First Industrial Realty Trust Reports Fourth Quarter and Full-Year 2003 Results

Feb 11, 2004

* Improved Occupancy for the Third Consecutive Quarter to 88.4%

* Generated Record Net Economic Gains of $56.2 Million in 2003

* Leased 20.5 Million Square Feet in 2003

* Attained High Tenant Retention of 71.9% for the Year

CHICAGO, Feb. 11 /PRNewswire-FirstCall/ -- First Industrial Realty Trust, Inc. (NYSE: FR), the nation's largest provider of diversified industrial real estate, today announced results for the fourth quarter and full year ended December 31, 2003. Fully-diluted earnings per share, including income from discontinued operations and before extraordinary items (EPS), was $0.61, compared to $0.64 for the same quarter in 2002, representing a decrease of 4.7 percent. Earnings in the quarter were $24.0 million, compared to $24.9 million for the same quarter in 2002. For the year ended December 31, 2003, EPS increased 1.7 percent to $2.42 from $2.38.

"We are pleased with the three consecutive quarters of occupancy improvement we achieved in 2003, and the record $56.2 million of net economic gains," said Mike Brennan, president and chief executive officer. "Despite a difficult year, we believe our solid results during the fourth quarter and full year demonstrate the soundness of our operating platform and the ability of our local-market experts to create value for shareholders in both strong and weak operating environments. Economic indicators suggest the worst is behind the industrial property sector and we believe we are poised to benefit from a strengthening economic environment in 2004."
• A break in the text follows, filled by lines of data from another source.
theorem execGraceExpired_kept {m : Nat} (hm : 1342662446 &&& m = 1342662446) {s : State} {x_unit : BitVec 12} {x_kind : BitVec 8} {x_inject : Bool} {x_s : State} (h_x_s : Kept m s x_s) : KeptN m s (execGraceExpired x_unit x_kind x_inject x_s) := by
  unfold execGraceExpired
  repeat' first
    | (with_reducible first | assumption | exact Kept.refl _)
    | exact sub_trans (b := 1342662446) (by decide) hm
    | intro _
    | (with_reducible first | apply State.keeper_kept | apply State.graceOver_kept | apply KeptN.next | apply KeptN.ite)

theorem execStepConfirm_kept {m : Nat} (hm : 65536 &&& m = 65536) {s : State} {x_seq : BitVec 32} {x_s : State} (h_x_s : Kept m s x_s) : KeptN m s (execStepConfirm x_seq x_s) := by
  unfold execStepConfirm
  repeat' first
    | (with_reducible first | assumption | exact Kept.refl _)
    | exact sub_trans (b := 65536) (by decide) hm
    | (with_reducible first | apply State.confirm_kept | apply KeptN.next | apply KeptN.ite)

theorem execStepUnconfirmed_kept {m : Nat} (hm : 65538 &&& m = 65538) {s : State} {x_seq : BitVec 32} {x_s : State} (h_x_s : Kept m s x_s) : KeptN m s (execStepUnconfirmed x_seq x_s) := by
  unfold execStepUnconfirmed
  repeat' first
    | (with_reducible first | assumption | exact Kept.refl _)
    | exact sub_trans (b := 65538) (by decide) hm
    | (with_reducible first | apply State.unconfirmed_kept | apply KeptN.next | apply KeptN.ite)

theorem execFaultHandle_kept {m : Nat} (hm : 65545 &&& m = 65545) {s : State} {x_seq : BitVec 32} {x_s : State} (h_x_s : Kept m s x_s) : KeptN m s (execFaultHandle x_seq x_s) := by
  unfold execFaultHandle
  repeat' first
    | (with_reducible first | assumption | exact Kept.refl _)
    | exact sub_trans (b := 65545) (by decide) hm
    | intro _
    | (with_reducible first | apply State.keeper_kept | apply State.handle_kept | apply KeptN.next | apply KeptN.ite)

theorem execPolicyWrite_kept {m : Nat} (hm : 9 &&& m = 9) {s : State} {x_kind : BitVec 8} {x_entry : BitVec 32} {x_s : State} (h_x_s : Kept m s x_s) : KeptN m s (execPolicyWrite x_kind x_entry x_s) := by
  unfold execPolicyWrite
  repeat' first
    | (with_reducible first | assumption | exact Kept.refl _)
    | exact sub_trans (b := 9) (by decide) hm
    | intro _
    | (with_reducible first | apply State.keeper_kept | apply State.writePolicy_kept | apply KeptN.next | apply KeptN.ite)

theorem execInjectGo_kept {m : Nat} (hm : 98305 &&& m = 98305) {s : State} {x_s : State} (h_x_s : Kept m s x_s) : KeptN m s (execInjectGo x_s) := by
  unfold execInjectGo
  repeat' first
    | (with_reducible first | assumption | exact Kept.refl _)
    | exact sub_trans (b := 98305) (by decide) hm
    | (with_reducible first | apply State.keeper_kept | apply State.inject_kept | apply KeptN.next | apply KeptN.ite)

theorem execFaultLogNext_kept {m : Nat} (hm : 9 &&& m = 9) {s : State} {x_s : State} (h_x_s : Kept m s x_s) : KeptN m s (execFaultLogNext x_s) := by
  unfold execFaultLogNext
  repeat' first
    | (with_reducible first | assumption | exact Kept.refl _)
    | exact sub_trans (b := 9) (by decide) hm
    | (with_reducible first | apply State.keeper_kept | apply State.logNext_kept | apply KeptN.next | apply KeptN.ite)

theorem execFaultLogRecord_kept {m : Nat} (hm : 1 &&& m = 1) {s : State} {x_s : State} (h_x_s : Kept m s x_s) : KeptN m s (execFaultLogRecord x_s) := by
  unfold execFaultLogRecord
  repeat' first
    | (with_reducible first | assumption | exact Kept.refl _)
    | exact sub_trans (b := 1) (by decide) hm
    | (with_reducible first | apply State.keeper_kept | apply State.logRecord_kept | apply KeptN.next | apply KeptN.ite)

theorem execKeeperTimeRefresh_kept {m : Nat} (hm : 1048576 &&& m = 1048576) {s : State} {x_s : State} (h_x_s : Kept m s x_s) : KeptN m s (execKeeperTimeRefresh x_s) := by
  unfold execKeeperTimeRefresh
  repeat' first
    | (with_reducible first | assumption | exact Kept.refl _)
    | (intro p; cases p <;> first | exact Or.inl (bit_of (a := 1048576) hm rfl) | exact Or.inr rfl)
    | (with_reducible first | exact KeptO.none | apply KeptO.some | apply KeptO.ite | apply KeptN.next | apply KeptN.ite | apply Kept.ite)
    | (refine Kept.upd ?_ ?_)

theorem execArchiveRetry_kept {m : Nat} (hm : 2588683 &&& m = 2588683) {s : State} {x_smp : Sample} {x_s : State} (h_x_s : Kept m s x_s) : KeptN m s (execArchiveRetry x_smp x_s) := by
  unfold execArchiveRetry
  repeat' first
    | (with_reducible first | assumption | exact Kept.refl _)
    | exact sub_trans (b := 2588683) (by decide) hm
    | (with_reducible first | apply State.archive_kept | apply State.advance_kept | exact KeptO.none | apply KeptO.some | apply KeptO.ite | apply KeptN.next | apply KeptN.ite)
    | split
    | (refine Kept.upd ?_ ?_)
The highlights of the Company's results are listed below:

Portfolio Performance

  • Leased 4.7 million square feet during the quarter and 20.5 million square feet during the year.
  • Increased occupancy to 88.4% at year end.
  • Tenant retention was 63.1% for the quarter and 71.9% for the year.
  • Actual cash-on-cash rental rates declined 6.5% for the quarter and 5.5% for the year.
  • Same property net operating income (NOI) declined 7.6% for the quarter and 2.0% for the year.

Investment Performance

  • For the quarter, net economic gains were $16.8 million, comprised of $9.6 million from merchant sales, $7.3 million from existing property sales and a loss of $0.1 million from land sales. For the year, net economic gains were $56.2 million, comprised of $28.7 million from existing property sales, $24.8 million from merchant sales and $2.7 million from land sales.
  • For the quarter, acquired $67.7 million of property, comprising 1.9 million square feet, at a stabilized weighted average 10.9% capitalization (cap) rate. For the year, acquired $228.8 million of property, comprising 6.6 million square feet, at a stabilized weighted average 10.6% cap rate.
  • For the quarter, placed in service $18.5 million of new developments, comprising 301,240 square feet, with an expected aggregate first-year stabilized yield of approximately 10.1%. For the year, placed in service $64.9 million of new developments, comprising 1.3 million square feet, with an expected aggregate first-year stabilized yield of approximately 9.7%.
  • Development under construction at the end of the quarter stood at $156.1 million.
  • For the quarter, sold $106.8 million of property at a weighted average 9.0% cap rate and a weighted average 14.6% unleveraged internal rate of return (IRR). For the year, sold $394.4 million of property at a weighted average 8.6% cap rate and a weighted average 15.5% unleveraged IRR.
  • Fourth quarter property dispositions included $24.6 million of property sold to the Company's fund with the Kuwait Finance House (KFH). The fund's capitalization is now approximately $287.0 million.
  • The pipeline of properties that the Company expects to sell over the next 18 months is $650 million.

Solid Financial Position

  • Fixed-charge coverage improved to 2.5 times and interest coverage improved to 3.0 times.
  • Unencumbered assets represent 97.2% of total assets at year end.
  • The weighted average maturity of permanent debt is 10.6 years, one of the longest in the REIT industry.
  • For the year, the Company's FFO payout ratio was 78.7% and its FAD payout ratio was 97.2%.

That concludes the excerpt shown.